Charlotte gazed back at Majel and knew the knowledge must gleam in her eyes.  As the queen had surely intended, else why had she dropped that little fact about Charlotte’s own technology being used?  She’d never have taken a closer look at the body parts otherwise.  Watching the cold political mask harden on the other woman’s face, Charlotte could almost sense the shifting of the ground beneath her feet, the glide of one pawn to another spot on the board.

I’ve always been a threat to her because I knew her weaknesses.  Now, I’m a liability. With my backing, MIGS could denounce House Krowe and set their own queen on the throne.

Majel turned her attention to the stack of official documents and datapads waiting for her attention.  “That will be all, Wyre.”

After a decade and more in service, Charlotte had been dismissed.  Perhaps not publicly, not yet, but Queen Majel had made her decision.  For all Charlotte knew, her death sentence had already been drafted, awaiting the queen’s final stamp of approval in that very stack of documents.  Thousands of Queen’s Ravens were stationed in House Krowe’s stronghold as well as throughout Londonium.

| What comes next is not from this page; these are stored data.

theorem State.pending_of_lifeT (x : List (Nat × Option LifeSt)) : ({ s with lifeT := x } : State).pending = s.pending := rfl
theorem State.tc_of_lifeT (x : List (Nat × Option LifeSt)) : ({ s with lifeT := x } : State).tc = s.tc := rfl
theorem State.free_of_lifeT (x : List (Nat × Option LifeSt)) : ({ s with lifeT := x } : State).free = s.free := rfl
theorem State.rdata_of_lifeT (x : List (Nat × Option LifeSt)) : ({ s with lifeT := x } : State).rdata = s.rdata := rfl
theorem State.bus_of_lifeT (x : List (Nat × Option LifeSt)) : ({ s with lifeT := x } : State).bus = s.bus := rfl
theorem State.csr_of_lifeT (x : List (Nat × Option LifeSt)) : ({ s with lifeT := x } : State).csr = s.csr := rfl
theorem State.tiles_of_lifeT (x : List (Nat × Option LifeSt)) : ({ s with lifeT := x } : State).tiles = s.tiles := rfl
theorem State.clusters_of_lifeT (x : List (Nat × Option LifeSt)) : ({ s with lifeT := x } : State).clusters = s.clusters := rfl
theorem State.fields_of_lifeT (x : List (Nat × Option LifeSt)) : ({ s with lifeT := x } : State).fields = s.fields := rfl
theorem State.lifeF_of_lifeT (x : List (Nat × Option LifeSt)) : ({ s with lifeT := x } : State).lifeF = s.lifeF := rfl
theorem State.scratch_of_lifeT (x : List (Nat × Option LifeSt)) : ({ s with lifeT := x } : State).scratch = s.scratch := rfl
theorem State.badPar_of_lifeT (x : List (Nat × Option LifeSt)) : ({ s with lifeT := x } : State).badPar = s.badPar := rfl
theorem State.poisonRow_of_lifeT (x : List (Nat × Option LifeSt)) : ({ s with lifeT := x } : State).poisonRow = s.poisonRow := rfl
theorem State.firn_of_lifeT (x : List (Nat × Option LifeSt)) : ({ s with lifeT := x } : State).firn = s.firn := rfl
theorem State.firnPoison_of_lifeT (x : List (Nat × Option LifeSt)) : ({ s with lifeT := x } : State).firnPoison = s.firnPoison := rfl
theorem State.firnQ_of_lifeT (x : List (Nat × Option LifeSt)) : ({ s with lifeT := x } : State).firnQ = s.firnQ := rfl
theorem State.stepFail_of_lifeT (x : List (Nat × Option LifeSt)) : ({ s with lifeT := x } : State).stepFail = s.stepFail := rfl
theorem State.dep_of_lifeT (x : List (Nat × Option LifeSt)) : ({ s with lifeT := x } : State).dep = s.dep := rfl
theorem State.beats_of_lifeT (x : List (Nat × Option LifeSt)) : ({ s with lifeT := x } : State).beats = s.beats := rfl
theorem State.evc_of_lifeT (x : List (Nat × Option LifeSt)) : ({ s with lifeT := x } : State).evc = s.evc := rfl
theorem State.power_of_lifeT (x : List (Nat × Option LifeSt)) : ({ s with lifeT := x } : State).power = s.power := rfl
theorem State.thermal_of_lifeT (x : List (Nat × Option LifeSt)) : ({ s with lifeT := x } : State).thermal = s.thermal := rfl
theorem State.clocks_of_lifeT (x : List (Nat × Option LifeSt)) : ({ s with lifeT := x } : State).clocks = s.clocks := rfl
theorem State.steward_of_lifeT (x : List (Nat × Option LifeSt)) : ({ s with lifeT := x } : State).steward = s.steward := rfl
theorem State.i3c_of_lifeT (x : List (Nat × Option LifeSt)) : ({ s with lifeT := x } : State).i3c = s.i3c := rfl
theorem State.jtag_of_lifeT (x : List (Nat × Option LifeSt)) : ({ s with lifeT := x } : State).jtag = s.jtag := rfl
theorem State.load_of_lifeT (x : List (Nat × Option LifeSt)) : ({ s with lifeT := x } : State).load = s.load := rfl
theorem State.exch_of_lifeT (x : List (Nat × Option LifeSt)) : ({ s with lifeT := x } : State).exch = s.exch := rfl
theorem State.hinge_of_lifeT (x : List (Nat × Option LifeSt)) : ({ s with lifeT := x } : State).hinge = s.hinge := rfl
theorem State.edge_of_lifeT (x : List (Nat × Option LifeSt)) : ({ s with lifeT := x } : State).edge = s.edge := rfl
theorem State.streams_of_lifeT (x : List (Nat × Option LifeSt)) : ({ s with lifeT := x } : State).streams = s.streams := rfl
theorem State.ports_of_lifeT (x : List (Nat × Option LifeSt)) : ({ s with lifeT := x } : State).ports = s.ports := rfl
theorem State.dom_of_lifeT (x : List (Nat × Option LifeSt)) : ({ s with lifeT := x } : State).dom = s.dom := rfl
theorem State.cocoons_of_lifeT (x : List (Nat × Option LifeSt)) : ({ s with lifeT := x } : State).cocoons = s.cocoons := rfl

theorem State.pending_of_lifeF_lifeT (x : List (Nat × LifeSt)) (y : List (Nat × Option LifeSt)) : ({ s with lifeF := x, lifeT := y } : State).pending = s.pending := rfl
theorem State.tc_of_lifeF_lifeT (x : List (Nat × LifeSt)) (y : List (Nat × Option LifeSt)) : ({ s with lifeF := x, lifeT := y } : State).tc = s.tc := rfl
theorem State.free_of_lifeF_lifeT (x : List (Nat × LifeSt)) (y : List (Nat × Option LifeSt)) : ({ s with lifeF := x, lifeT := y } : State).free = s.free := rfl
theorem State.rdata_of_lifeF_lifeT (x : List (Nat × LifeSt)) (y : List (Nat × Option LifeSt)) : ({ s with lifeF := x, lifeT := y } : State).rdata = s.rdata := rfl
theorem State.bus_of_lifeF_lifeT (x : List (Nat × LifeSt)) (y : List (Nat × Option LifeSt)) : ({ s with lifeF := x, lifeT := y } : State).bus = s.bus := rfl
theorem State.csr_of_lifeF_lifeT (x : List (Nat × LifeSt)) (y : List (Nat × Option LifeSt)) : ({ s with lifeF := x, lifeT := y } : State).csr = s.csr := rfl
theorem State.tiles_of_lifeF_lifeT (x : List (Nat × LifeSt)) (y : List (Nat × Option LifeSt)) : ({ s with lifeF := x, lifeT := y } : State).tiles = s.tiles := rfl
theorem State.clusters_of_lifeF_lifeT (x : List (Nat × LifeSt)) (y : List (Nat × Option LifeSt)) : ({ s with lifeF := x, lifeT := y } : State).clusters = s.clusters := rfl
theorem State.fields_of_lifeF_lifeT (x : List (Nat × LifeSt)) (y : List (Nat × Option LifeSt)) : ({ s with lifeF := x, lifeT := y } : State).fields = s.fields := rfl
theorem State.scratch_of_lifeF_lifeT (x : List (Nat × LifeSt)) (y : List (Nat × Option LifeSt)) : ({ s with lifeF := x, lifeT := y } : State).scratch = s.scratch := rfl
theorem State.badPar_of_lifeF_lifeT (x : List (Nat × LifeSt)) (y : List (Nat × Option LifeSt)) : ({ s with lifeF := x, lifeT := y } : State).badPar = s.badPar := rfl
theorem State.poisonRow_of_lifeF_lifeT (x : List (Nat × LifeSt)) (y : List (Nat × Option LifeSt)) : ({ s with lifeF := x, lifeT := y } : State).poisonRow = s.poisonRow := rfl
theorem State.firn_of_lifeF_lifeT (x : List (Nat × LifeSt)) (y : List (Nat × Option LifeSt)) : ({ s with lifeF := x, lifeT := y } : State).firn = s.firn := rfl
theorem State.firnPoison_of_lifeF_lifeT (x : List (Nat × LifeSt)) (y : List (Nat × Option LifeSt)) : ({ s with lifeF := x, lifeT := y } : State).firnPoison = s.firnPoison := rfl
theorem State.firnQ_of_lifeF_lifeT (x : List (Nat × LifeSt)) (y : List (Nat × Option LifeSt)) : ({ s with lifeF := x, lifeT := y } : State).firnQ = s.firnQ := rfl
theorem State.stepFail_of_lifeF_lifeT (x : List (Nat × LifeSt)) (y : List (Nat × Option LifeSt)) : ({ s with lifeF := x, lifeT := y } : State).stepFail = s.stepFail := rfl
theorem State.dep_of_lifeF_lifeT (x : List (Nat × LifeSt)) (y : List (Nat × Option LifeSt)) : ({ s with lifeF := x, lifeT := y } : State).dep = s.dep := rfl
theorem State.beats_of_lifeF_lifeT (x : List (Nat × LifeSt)) (y : List (Nat × Option LifeSt)) : ({ s with lifeF := x, lifeT := y } : State).beats = s.beats := rfl
theorem State.evc_of_lifeF_lifeT (x : List (Nat × LifeSt)) (y : List (Nat × Option LifeSt)) : ({ s with lifeF := x, lifeT := y } : State).evc = s.evc := rfl
theorem State.power_of_lifeF_lifeT (x : List (Nat × LifeSt)) (y : List (Nat × Option LifeSt)) : ({ s with lifeF := x, lifeT := y } : State).power = s.power := rfl
theorem State.thermal_of_lifeF_lifeT (x : List (Nat × LifeSt)) (y : List (Nat × Option LifeSt)) : ({ s with lifeF := x, lifeT := y } : State).thermal = s.thermal := rfl
theorem State.clocks_of_lifeF_lifeT (x : List (Nat × LifeSt)) (y : List (Nat × Option LifeSt)) : ({ s with lifeF := x, lifeT := y } : State).clocks = s.clocks := rfl
theorem State.steward_of_lifeF_lifeT (x : List (Nat × LifeSt)) (y : List (Nat × Option LifeSt)) : ({ s with lifeF := x, lifeT := y } : State).steward = s.steward := rfl
theorem State.i3c_of_lifeF_lifeT (x : List (Nat × LifeSt)) (y : List (Nat × Option LifeSt)) : ({ s with lifeF := x, lifeT := y } : State).i3c = s.i3c := rfl
theorem State.jtag_of_lifeF_lifeT (x : List (Nat × LifeSt)) (y : List (Nat × Option LifeSt)) : ({ s with lifeF := x, lifeT := y } : State).jtag = s.jtag := rfl
theorem State.load_of_lifeF_lifeT (x : List (Nat × LifeSt)) (y : List (Nat × Option LifeSt)) : ({ s with lifeF := x, lifeT := y } : State).load = s.load := rfl
theorem State.exch_of_lifeF_lifeT (x : List (Nat × LifeSt)) (y : List (Nat × Option LifeSt)) : ({ s with lifeF := x, lifeT := y } : State).exch = s.exch := rfl
theorem State.hinge_of_lifeF_lifeT (x : List (Nat × LifeSt)) (y : List (Nat × Option LifeSt)) : ({ s with lifeF := x, lifeT := y } : State).hinge = s.hinge := rfl
theorem State.edge_of_lifeF_lifeT (x : List (Nat × LifeSt)) (y : List (Nat × Option LifeSt)) : ({ s with lifeF := x, lifeT := y } : State).edge = s.edge := rfl
theorem State.streams_of_lifeF_lifeT (x : List (Nat × LifeSt)) (y : List (Nat × Option LifeSt)) : ({ s with lifeF := x, lifeT := y } : State).streams = s.streams := rfl
theorem State.ports_of_lifeF_lifeT (x : List (Nat × LifeSt)) (y : List (Nat × Option LifeSt)) : ({ s with lifeF := x, lifeT := y } : State).ports = s.ports := rfl
theorem State.dom_of_lifeF_lifeT (x : List (Nat × LifeSt)) (y : List (Nat × Option LifeSt)) : ({ s with lifeF := x, lifeT := y } : State).dom = s.dom := rfl
theorem State.cocoons_of_lifeF_lifeT (x : List (Nat × LifeSt)) (y : List (Nat × Option LifeSt)) : ({ s with lifeF := x, lifeT := y } : State).cocoons = s.cocoons := rfl

theorem State.pending_of_poisonRow (x : List (Nat × Bool)) : ({ s with poisonRow := x } : State).pending = s.pending := rfl
theorem State.tc_of_poisonRow (x : List (Nat × Bool)) : ({ s with poisonRow := x } : State).tc = s.tc := rfl
theorem State.free_of_poisonRow (x : List (Nat × Bool)) : ({ s with poisonRow := x } : State).free = s.free := rfl
theorem State.rdata_of_poisonRow (x : List (Nat × Bool)) : ({ s with poisonRow := x } : State).rdata = s.rdata := rfl
theorem State.bus_of_poisonRow (x : List (Nat × Bool)) : ({ s with poisonRow := x } : State).bus = s.bus := rfl
theorem State.csr_of_poisonRow (x : List (Nat × Bool)) : ({ s with poisonRow := x } : State).csr = s.csr := rfl
theorem State.tiles_of_poisonRow (x : List (Nat × Bool)) : ({ s with poisonRow := x } : State).tiles = s.tiles := rfl
theorem State.clusters_of_poisonRow (x : List (Nat × Bool)) : ({ s with poisonRow := x } : State).clusters = s.clusters := rfl
theorem State.fields_of_poisonRow (x : List (Nat × Bool)) : ({ s with poisonRow := x } : State).fields = s.fields := rfl
theorem State.lifeT_of_poisonRow (x : List (Nat × Bool)) : ({ s with poisonRow := x } : State).lifeT = s.lifeT := rfl
theorem State.lifeF_of_poisonRow (x : List (Nat × Bool)) : ({ s with poisonRow := x } : State).lifeF = s.lifeF := rfl
theorem State.scratch_of_poisonRow (x : List (Nat × Bool)) : ({ s with poisonRow := x } : State).scratch = s.scratch := rfl
theorem State.badPar_of_poisonRow (x : List (Nat × Bool)) : ({ s with poisonRow := x } : State).badPar = s.badPar := rfl
theorem State.firn_of_poisonRow (x : List (Nat × Bool)) : ({ s with poisonRow := x } : State).firn = s.firn := rfl
theorem State.firnPoison_of_poisonRow (x : List (Nat × Bool)) : ({ s with poisonRow := x } : State).firnPoison = s.firnPoison := rfl
theorem State.firnQ_of_poisonRow (x : List (Nat × Bool)) : ({ s with poisonRow := x } : State).firnQ = s.firnQ := rfl
theorem State.stepFail_of_poisonRow (x : List (Nat × Bool)) : ({ s with poisonRow := x } : State).stepFail = s.stepFail := rfl
theorem State.dep_of_poisonRow (x : List (Nat × Bool)) : ({ s with poisonRow := x } : State).dep = s.dep := rfl
theorem State.beats_of_poisonRow (x : List (Nat × Bool)) : ({ s with poisonRow := x } : State).beats = s.beats := rfl
theorem State.evc_of_poisonRow (x : List (Nat × Bool)) : ({ s with poisonRow := x } : State).evc = s.evc := rfl
theorem State.power_of_poisonRow (x : List (Nat × Bool)) : ({ s with poisonRow := x } : State).power = s.power := rfl
theorem State.thermal_of_poisonRow (x : List (Nat × Bool)) : ({ s with poisonRow := x } : State).thermal = s.thermal := rfl
theorem State.clocks_of_poisonRow (x : List (Nat × Bool)) : ({ s with poisonRow := x } : State).clocks = s.clocks := rfl
theorem State.steward_of_poisonRow (x : List (Nat × Bool)) : ({ s with poisonRow := x } : State).steward = s.steward := rfl
theorem State.i3c_of_poisonRow (x : List (Nat × Bool)) : ({ s with poisonRow := x } : State).i3c = s.i3c := rfl
theorem State.jtag_of_poisonRow (x : List (Nat × Bool)) : ({ s with poisonRow := x } : State).jtag = s.jtag := rfl
theorem State.load_of_poisonRow (x : List (Nat × Bool)) : ({ s with poisonRow := x } : State).load = s.load := rfl
theorem State.exch_of_poisonRow (x : List (Nat × Bool)) : ({ s with poisonRow := x } : State).exch = s.exch := rfl
theorem State.hinge_of_poisonRow (x : List (Nat × Bool)) : ({ s with poisonRow := x } : State).hinge = s.hinge := rfl
theorem State.edge_of_poisonRow (x : List (Nat × Bool)) : ({ s with poisonRow := x } : State).edge = s.edge := rfl
theorem State.streams_of_poisonRow (x : List (Nat × Bool)) : ({ s with poisonRow := x } : State).streams = s.streams := rfl
theorem State.ports_of_poisonRow (x : List (Nat × Bool)) : ({ s with poisonRow := x } : State).ports = s.ports := rfl
theorem State.dom_of_poisonRow (x : List (Nat × Bool)) : ({ s with poisonRow := x } : State).dom = s.dom := rfl
theorem State.cocoons_of_poisonRow (x : List (Nat × Bool)) : ({ s with poisonRow := x } : State).cocoons = s.cocoons := rfl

I might not even make it out of Winsor alive.

4 thoughts on “Friday Snippet: Lady Wyre’s Regret

  1. fantastic!!! Now i’m ready to start the book. *g* Thank you

  2. Thank you, Caroline! Hope you enjoy it!

  3. :happy sigh: Can’t wait for this story.

  4. “There must be some kinda way outta here!” said the Joker to the Thief….

    You might wanna give “All Along the Watchtower” a listen, Sis. It has that kind of “how can this be happening?” feel to it. Plus, hey, it’s Jimi Hendrix. How much better can it get?